Your objective:
Are you able to quote each entry exactly as written?

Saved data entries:
-- ==== Sys2Proof/Machine/State.lean ====
section
/-! DEFINITION. The state of the block (10_state.md R30 to R61), the reasons a step can stop, and the state after
reset (70_reset_and_hazards.md R340 to R342). -/

namespace Sys2Proof.Machine

/-- Why the machine stops with a fault: never. "The block has no traps, exceptions or interrupts in the processor sense"
(60_exceptions.md R300), it "never halts" (92_eei_decisions.md D18), and every host address answers (20_memory.md R81).
So no constructor: nobody raises one, which is safe. -/
inductive Fault where
deriving DecidableEq, Repr

/-- Why the machine refuses a command. -/
inductive Refusal where
  /-- The command has no meaning in the model. Raised by no arm of exec: all four commands have their meaning. Safe. -/
  | notModelled (mnemonic : String)
deriving DecidableEq, Repr

/-- The memory behind the host address space (20_memory.md R81): the bytes written so far, at their host byte
addresses. An unlisted address holds no written byte; what it reads as is State.unwritten (Machine/Ops.lean). -/
abbrev Memory := List Host.Cell

/-- The flags the STATUS register holds besides BUSY (10_state.md R37 to R41). BUSY is the presence of a command in
flight (R60) and is not stored a second time (log 19). -/
structure Status where
  /-- STATUS.DONE, bit 1 (R37). -/
  done : Bool
  /-- STATUS.ERR, bit 2 (R38). -/
  err : Bool
  /-- STATUS.FAULT_SEEN, bit 3, sticky (R39). -/
  faultSeen : Bool
  /-- STATUS.OVERRUN, bit 4, sticky (R40). -/
  overrun : Bool
  /-- STATUS.ERRCODE, bits 11:8 (R41). -/
  errcode : BitVec 4
deriving DecidableEq, Repr

/-- The command in flight (10_state.md R60) and how many further steps it runs before the step that completes it
(CMD_LATENCY, 00_scope.md R12). -/
structure InFlight where
  word : Word
  remaining : Nat
deriving DecidableEq, Repr

/-- The width of a host access. The windows take 8-bit or 32-bit accesses; a 16-bit access is one "whose width is not the
entry size of its window" (20_memory.md R84, R85). -/
inductive Width where
  | w8
  | w16
  | w32
deriving DecidableEq, Repr

/-- One action of the world outside the block: a host access (20_memory.md R80), the host's poll (30_encoding.md R120),
a step in which the host does nothing, or the reset event (70_reset_and_hazards.md R340). -/
inductive HostAction where
  /-- A single read of the given width at a 23-bit host address. -/
  | read (width : Width) (addr : BitVec 23)
  /-- A single write of the low bits of `value` that the width takes. -/
  | write (width : Width) (addr : BitVec 23) (value : Word)
  /-- Repeat a read of STATUS until BUSY reads 0. -/
  | poll
  /-- No access in this step. -/
  | idle
  /-- The reset event. -/
  | reset
deriving DecidableEq, Repr

/-- The state of the machine. The first group is the spec's architectural state; the second the parameters of the block
(log 4); the third the model's own bookkeeping (log 20). -/
structure State where
  /-- The command in flight, or none; STATUS.BUSY is its presence (10_state.md R35, R36, R60). -/
  inflight : Option InFlight
  /-- STATUS, less BUSY (R37 to R41). -/
  status : Status
  /-- RESULT (R42). -/
  result : Word
  /-- FRAME_LEN, bits 8:0 (R43). -/
  frameLen : BitVec 9
  /-- ERR_INFO (R44). -/
  errInfo : Word
  /-- CFG_VARIANT, bits 1:0 (R45). -/
  cfgVariant : BitVec 2
  /-- CFG_DATA_LEN, bits 15:0 (R46). -/
  cfgDataLen : BitVec 16
  /-- CFG_FRAME_COUNT, bits 7:0 (R47). -/
  cfgFrameCount : BitVec 8
  /-- CFG_PHRASE_LEN, bits 15:0 (R48). -/
  cfgPhraseLen : BitVec 16
  /-- CFG_COLORS_LEN, bits 15:0 (R49). -/
  cfgColorsLen : BitVec 16
  /-- CFG_CHARSET, bit 0 CUSTOM (R50). -/
  cfgCharset : BitVec 1
  /-- CFG_CHARLIST_LEN, bits 15:0 (R51). -/
  cfgCharlistLen : BitVec 16
  /-- CFG_TABLE_LEN, bits 21:0 (R52). -/
  cfgTableLen : BitVec 22
  /-- The payload memories, GLYPH_ROM and FRAME_BUF (R53 to R59) at their host addresses (20_memory.md R81). -/
  mem : Memory
  /-- The parameters HDR_LAYOUT, TEXT_TOTAL_RULE and FRAME_BUF_BYTES; no step writes them. -/
  params : Params
  /-- MODEL: the host's coming actions, oldest first (log 1). -/
  pending : List HostAction
  /-- MODEL: the values the host's reads returned, newest first (log 20). -/
  readLog : List Word
  /-- MODEL: the latencies of the coming commands that the environment has fixed (log 2). -/
  latencies : List Nat
  /-- MODEL: which draw of unspecified contents the payload memories hold (log 6). -/
  memDraw : Nat
  /-- MODEL: which draw FRAME_BUF's unspecified bytes hold (log 7). -/
  frameDraw : Nat
  /-- MODEL: how many one-off values have been drawn (log 8). -/
  draws : Nat
deriving DecidableEq, Repr

/-- The machine right after reset: every register 0 (70_reset_and_hazards.md R340, 10_state.md R33), no command in flight
(R341), every memory entry unspecified, so none listed (R342). The parameters have their defaults. -/
def State.reset : State :=
  { inflight := none
    status := { done := false, err := false, faultSeen := false, overrun := false, errcode := 0#4 }
    result := 0#32
    frameLen := 0#9
    errInfo := 0#32
    cfgVariant := 0#2
    cfgDataLen := 0#16
    cfgFrameCount := 0#8
    cfgPhraseLen := 0#16
    cfgColorsLen := 0#16
    cfgCharset := 0#1
    cfgCharlistLen := 0#16
    cfgTableLen := 0#22
    mem := []
    params := Config.defaultParams
    pending := []
    readLog := []
    latencies := []
    memDraw := 0
    frameDraw := 0
    draws := 0 }

end Sys2Proof.Machine
end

Exercise solution:
-- ==== Sys2Proof/Machine/State.lean ====
section
/-! DEFINITION. The state of the block (10_state.md R30 to R61), the reasons a step can stop, and the state after
reset (70_reset_and_hazards.md R340 to R342). -/

namespace Sys2Proof.Machine

/-- Why the machine stops with a fault: never. "The block has no traps, exceptions or interrupts in the processor sense"
(60_exceptions.md R300), it "never halts" (92_eei_decisions.md D18), and every host address answers (20_memory.md R81).
So no constructor: nobody raises one, which is safe. -/
inductive Fault where
deriving DecidableEq, Repr

/-- Why the machine refuses a command. -/
inductive Refusal where
  /-- The command has no meaning in the model. Raised by no arm of exec: all four commands have their meaning. Safe. -/
  | notModelled (mnemonic : String)
deriving DecidableEq, Repr

/-- The memory behind the host address space (20_memory.md R81): the bytes written so far, at their host byte
addresses. An unlisted address holds no written byte; what it reads as is State.unwritten (Machine/Ops.lean). -/
abbrev Memory := List Host.Cell

/-- The flags the STATUS register holds besides BUSY (10_state.md R37 to R41). BUSY is the presence of a command in
flight (R60) and is not stored a second time (log 19). -/
structure Status where
  /-- STATUS.DONE, bit 1 (R37). -/
  done : Bool
  /-- STATUS.ERR, bit 2 (R38). -/
  err : Bool
  /-- STATUS.FAULT_SEEN, bit 3, sticky (R39). -/
  faultSeen : Bool
  /-- STATUS.OVERRUN, bit 4, sticky (R40). -/
  overrun : Bool
  /-- STATUS.ERRCODE, bits 11:8 (R41). -/
  errcode : BitVec 4
deriving DecidableEq, Repr

/-- The command in flight (10_state.md R60) and how many further steps it runs before the step that completes it
(CMD_LATENCY, 00_scope.md R12). -/
structure InFlight where
  word : Word
  remaining : Nat
deriving DecidableEq, Repr

/-- The width of a host access. The windows take 8-bit or 32-bit accesses; a 16-bit access is one "whose width is not the
entry size of its window" (20_memory.md R84, R85). -/
inductive Width where
  | w8
  | w16
  | w32
deriving DecidableEq, Repr

/-- One action of the world outside the block: a host access (20_memory.md R80), the host's poll (30_encoding.md R120),
a step in which the host does nothing, or the reset event (70_reset_and_hazards.md R340). -/
inductive HostAction where
  /-- A single read of the given width at a 23-bit host address. -/
  | read (width : Width) (addr : BitVec 23)
  /-- A single write of the low bits of `value` that the width takes. -/
  | write (width : Width) (addr : BitVec 23) (value : Word)
  /-- Repeat a read of STATUS until BUSY reads 0. -/
  | poll
  /-- No access in this step. -/
  | idle
  /-- The reset event. -/
  | reset
deriving DecidableEq, Repr

/-- The state of the machine. The first group is the spec's architectural state; the second the parameters of the block
(log 4); the third the model's own bookkeeping (log 20). -/
structure State where
  /-- The command in flight, or none; STATUS.BUSY is its presence (10_state.md R35, R36, R60). -/
  inflight : Option InFlight
  /-- STATUS, less BUSY (R37 to R41). -/
  status : Status
  /-- RESULT (R42). -/
  result : Word
  /-- FRAME_LEN, bits 8:0 (R43). -/
  frameLen : BitVec 9
  /-- ERR_INFO (R44). -/
  errInfo : Word
  /-- CFG_VARIANT, bits 1:0 (R45). -/
  cfgVariant : BitVec 2
  /-- CFG_DATA_LEN, bits 15:0 (R46). -/
  cfgDataLen : BitVec 16
  /-- CFG_FRAME_COUNT, bits 7:0 (R47). -/
  cfgFrameCount : BitVec 8
  /-- CFG_PHRASE_LEN, bits 15:0 (R48). -/
  cfgPhraseLen : BitVec 16
  /-- CFG_COLORS_LEN, bits 15:0 (R49). -/
  cfgColorsLen : BitVec 16
  /-- CFG_CHARSET, bit 0 CUSTOM (R50). -/
  cfgCharset : BitVec 1
  /-- CFG_CHARLIST_LEN, bits 15:0 (R51). -/
  cfgCharlistLen : BitVec 16
  /-- CFG_TABLE_LEN, bits 21:0 (R52). -/
  cfgTableLen : BitVec 22
  /-- The payload memories, GLYPH_ROM and FRAME_BUF (R53 to R59) at their host addresses (20_memory.md R81). -/
  mem : Memory
  /-- The parameters HDR_LAYOUT, TEXT_TOTAL_RULE and FRAME_BUF_BYTES; no step writes them. -/
  params : Params
  /-- MODEL: the host's coming actions, oldest first (log 1). -/
  pending : List HostAction
  /-- MODEL: the values the host's reads returned, newest first (log 20). -/
  readLog : List Word
  /-- MODEL: the latencies of the coming commands that the environment has fixed (log 2). -/
  latencies : List Nat
  /-- MODEL: which draw of unspecified contents the payload memories hold (log 6). -/
  memDraw : Nat
  /-- MODEL: which draw FRAME_BUF's unspecified bytes hold (log 7). -/
  frameDraw : Nat
  /-- MODEL: how many one-off values have been drawn (log 8). -/
  draws : Nat
deriving DecidableEq, Repr

/-- The machine right after reset: every register 0 (70_reset_and_hazards.md R340, 10_state.md R33), no command in flight
(R341), every memory entry unspecified, so none listed (R342). The parameters have their defaults. -/
def State.reset : State :=
  { inflight := none
    status := { done := false, err := false, faultSeen := false, overrun := false, errcode := 0#4 }
    result := 0#32
    frameLen := 0#9
    errInfo := 0#32
    cfgVariant := 0#2
    cfgDataLen := 0#16
    cfgFrameCount := 0#8
    cfgPhraseLen := 0#16
    cfgColorsLen := 0#16
    cfgCharset := 0#1
    cfgCharlistLen := 0#16
    cfgTableLen := 0#22
    mem := []
    params := Config.defaultParams
    pending := []
    readLog := []
    latencies := []
    memDraw := 0
    frameDraw := 0
    draws := 0 }

end Sys2Proof.Machine
end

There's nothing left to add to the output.